In recent years, there has been a significant rise in the popularity of time-series based machine learning. While historically image recognition and natural language processing have been at the forefront of machine learning, many of the successes achieved in these fields can also be applied to the time-series domain. This is particularly relevant in the context of Industry 4.0, where the demand for connectivity and the collection of sensor data has increased the need for intelligent methods to extract valuable insights from abundantly collected time series data.
However, industrial process data often present themselves as multi-phase and multivariate time series. These form of time series poses unique challenges for conventional machine learning tasks such as classification and segmentation. Therefore, this dissertation aims at advancing machine learning methods specifically designed for multi-phase multivariate time series. This is done on the example of the publicly available “Hydraulic End-of-Line Testing”-dataset, in which each sample represents the end-of-line test cycle of a freshly manufactured product.
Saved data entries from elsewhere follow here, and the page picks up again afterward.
-- ==== Sys2Proof/Safety.lean ====
section
/-!
DEFINITION. Sys2Proof/Safety.lean: what claims about the machine are stated in: the invariant of every
state a run reaches (R37, R400, R406, R457, U11), the states a run reaches, what a command leaves in
ERR (R406, R407), the fields of a word as numbers (R122, R126), and the field GF(2^8) as polynomials (R200).
-/
namespace Sys2Proof.Machine

/-! ### The invariant -/

/-- ERR holds what R400's table lets a command write: a code 0..5, and the VAL of its kind. -/
def State.errLegal (s : State) : Prop :=
  (s.errKind = 0 ∧ s.errVal = 0 ∧ s.errOp = 0)
  ∨ (s.errKind = 1 ∧ 17 ≤ s.errVal.toNat)
  ∨ (s.errKind = 2 ∧ s.errVal.toNat ≠ 16)
  ∨ (s.errKind = 3 ∧ s.errVal = 0)
  ∨ (s.errKind = 4 ∧ s.errVal = 0)
  ∨ (s.errKind = 5 ∧ 11 ≤ s.errVal.toNat ∧ s.errVal.toNat ≤ 15)

/-- A recorded error names the OP field of the last word written to CMD (R40, R406, R407). -/
def State.errNamesCmd (s : State) : Prop := s.errKind ≠ 0 → s.errOp = opField s.cmd

/-- While KS_VALID = 1, RK is the expansion of some key contents and length (R37). -/
def State.scheduleExpanded (s : State) : Prop :=
  s.ksValid = true → ∃ (key : Block) (len : Nat), len ≤ 16 ∧ s.rk = keyExpansion key len

/-- The invariant of the machine: BUSY reads 0 at every host access (R457), ERR is legal and names the
last command, RK is an expansion while KS_VALID = 1. -/
structure Inv (s : State) : Prop where
  idle : s.busy = false
  errLegal : s.errLegal
  errNamesCmd : s.errNamesCmd
  scheduleExpanded : s.scheduleExpanded

/-! ### Runs -/

/-- The states a run reaches: from reset, with any accesses the host makes (R462). -/
inductive Reachable : State → Prop
  | start (acts : List HostAction) : Reachable { State.reset with pending := acts }
  | next {s t : State} (h : Reachable s) (hs : step s = .next t) : Reachable t

/-- An access the contract allows: 32 bits wide at a multiple of 4 (R81). -/
def HostAction.inContract : HostAction → Bool
  | .read off size _ => size == 4 && off.toNat % 4 == 0
  | .write off size _ => size == 4 && off.toNat % 4 == 0
  | .wait => true
  | .reset => true

/-- The last command raised no error: ERR.KIND = 0 (R417). -/
def State.noError (s : State) : Prop := s.errKind = 0

/-! ### What a command leaves in ERR (R406, R407) -/

/-- `t` is `s` but for ERR_KIND, ERR_VAL and ERR_OP (R406). -/
def State.sameButErr (s t : State) : Prop :=
  t = { s with errKind := t.errKind, errVal := t.errVal, errOp := t.errOp }

/-- ERR reads 0 (R407). -/
def State.errClear (s : State) : Prop := s.errKind = 0 ∧ s.errVal = 0 ∧ s.errOp = 0

end Sys2Proof.Machine

namespace Sys2Proof

/-! ### Fields of a word as numbers (R121, R122), for statements that do not rest on the decoder's own -/

/-- OP, as a number. -/
def opNumber (w : Word) : Nat := w.toNat % 2 ^ 8

/-- ARG, as a number. -/
def argNumber (w : Word) : Nat := w.toNat / 2 ^ 8 % 2 ^ 8

/-- LEN, as a number. -/
def lenNumber (w : Word) : Nat := w.toNat / 2 ^ 16 % 2 ^ 5

/-- IDX, as a number. -/
def idxNumber (w : Word) : Nat := w.toNat / 2 ^ 24 % 2 ^ 4

/-- The words R126 lists: an undefined OP, an undefined GF constant, a nonzero reserved bit, or a
nonzero field that the command does not read. -/
def selectsNoCommand (w : Word) : Prop :=
  let op := opNumber w
  (0x04 ≤ op ∧ op ≤ 0x0F) ∨ (0x19 ≤ op ∧ op ≤ 0x1F) ∨ 0x23 ≤ op
  ∨ (op = 0x20 ∧ idxNumber w ∉ [0x2, 0x3, 0x9, 0xB, 0xD, 0xE])
  ∨ w.toNat / 2 ^ 21 % 2 ^ 3 ≠ 0 ∨ w.toNat / 2 ^ 28 ≠ 0
  ∨ (argNumber w ≠ 0 ∧ op < 0x20)
  ∨ (lenNumber w ≠ 0 ∧ op ∉ [0x01, 0x02, 0x03, 0x10])
  ∨ (idxNumber w ≠ 0 ∧ op ∉ [0x18, 0x20])

/-! ### The field GF(2^8) as polynomials over GF(2) (R200) -/

/-- The polynomial a byte stands for: bit i is the coefficient of x^i (R200). -/
noncomputable def bytePoly (b : Byte) : Polynomial (ZMod 2) :=
  ∑ i : Fin 8, if b.getLsbD i then Polynomial.X ^ i.val else 0

/-- x^8 + x^4 + x^3 + x + 1, 0x11B (R200). -/
noncomputable def fieldModulus : Polynomial (ZMod 2) :=
  Polynomial.X ^ 8 + Polynomial.X ^ 4 + Polynomial.X ^ 3 + Polynomial.X + 1

/-- `p` is the product of `a` and `c` in GF(2^8): the polynomials agree modulo the modulus (R200). -/
def isFieldProduct (p a c : Byte) : Prop :=
  fieldModulus ∣ bytePoly p - bytePoly a * bytePoly c

end Sys2Proof
end

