-- ==== Sys2Proof/Laws/Blocks.lean ====
section
/-!
SUPPORT. Sys2Proof/Laws/Blocks.lean: the round transforms and the schedule byte by byte (R241 to R266), and Load
and Unload undo each other (R290, R291).
-/
namespace Sys2Proof.Machine

/-! ### Round transforms, byte by byte -/

@[simp] theorem subBytes_byte (m : StateMatrix) (r c : Fin 4) :
    (subBytes m).byte r c = sbox (m.byte r c) := by
  simp [subBytes]

@[simp] theorem invSubBytes_byte (m : StateMatrix) (r c : Fin 4) :
    (invSubBytes m).byte r c = invSbox (m.byte r c) := by
  simp [invSubBytes]

@[simp] theorem shiftRows_byte (m : StateMatrix) (r c : Fin 4) :
    (shiftRows m).byte r c = m.byte r (c + r) := by
  simp [shiftRows]

@[simp] theorem invShiftRows_byte (m : StateMatrix) (r c : Fin 4) :
    (invShiftRows m).byte r c = m.byte r (c - r) := by
  simp [invShiftRows]

@[simp] theorem mixColumns_byte (m : StateMatrix) (r c : Fin 4) :
    (mixColumns m).byte r c =
      (mixColumn (m.byte 0 c) (m.byte 1 c) (m.byte 2 c) (m.byte 3 c)).byte r := by
  simp [mixColumns]

@[simp] theorem invMixColumns_byte (m : StateMatrix) (r c : Fin 4) :
    (invMixColumns m).byte r c =
      (invMixColumn (m.byte 0 c) (m.byte 1 c) (m.byte 2 c) (m.byte 3 c)).byte r := by
  simp [invMixColumns]

@[simp] theorem addRoundKey_byte (m : StateMatrix) (rk : Schedule) (k : Fin 11) (r c : Fin 4) :
    (addRoundKey m rk k).byte r c = m.byte r c ^^^ rk.byte r ⟨4 * k + c, by omega⟩ := by
  simp [addRoundKey]

/-! ### Load and Unload -/

@[simp] theorem load_byte (b : Block) (r c : Fin 4) : (load b).byte r c = b.byte ⟨r + 4 * c, by omega⟩ := by
  simp [load]

theorem unload_byte (m : StateMatrix) (r c : Fin 4) :
    (unload m).byte ⟨r + 4 * c, by omega⟩ = m.byte r c := by
  simp only [unload, Block.byte_ofBytes]
  congr 1
  all_goals (apply Fin.ext; simp; try omega)

@[simp] theorem load_unload (m : StateMatrix) : load (unload m) = m :=
  StateMatrix.ext_byte fun r c => by rw [load_byte, unload_byte]

@[simp] theorem unload_load (b : Block) : unload (load b) = b :=
  Block.ext_byte fun i => by
    simp only [unload, Block.byte_ofBytes, load_byte]
    congr 1
    apply Fin.ext
    simp
    omega

/-! ### The schedule, column by column -/

theorem scheduleColumn_lt (p : Block) (c : Fin 4) : scheduleColumn p c = paddedColumn p c := by
  fin_cases c <;> rfl

theorem scheduleColumn_add4 (p : Block) (c : Nat) :
    scheduleColumn p (c + 4) = nextColumn (c + 4) (scheduleColumn p c) (scheduleColumn p (c + 3)) := rfl

@[simp] theorem padKey_byte (key : Block) (len : Nat) (i : Fin 16) :
    (padKey key len).byte i = if i.val < len then key.byte i else 0x01 := by
  simp [padKey]

@[simp] theorem keyExpansion_byte (key : Block) (len : Nat) (r : Fin 4) (c : Fin 44) :
    (keyExpansion key len).byte r c = (scheduleColumn (padKey key len) c).byte r := by
  simp [keyExpansion]

/-- Round key k, byte by byte (R248). -/
theorem roundKey_byte (rk : Schedule) (k : Fin 11) (r j : Fin 4) :
    (roundKey rk k).byte ⟨r + 4 * j, by omega⟩ = rk.byte r ⟨4 * k + j, by omega⟩ := by
  simp only [roundKey, Block.byte_ofBytes]
  congr 1
  all_goals (apply Fin.ext; simp; try omega)

end Sys2Proof.Machine
end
Functional end-of-line testing is a powerful but costly approach for industrial quality assurance, with one of the main cost factors being the often excessive and unnecessarily complex design of industrial testing cycles. Consequently, at its core, the dissertation proposes a three-step machine learning-based approach for optimizing end-of-line test cycles. In order to enable this approach, the thesis explores and proposes new methods for time series segmentation, transfer learning, time series classification, and time series redundancy detection.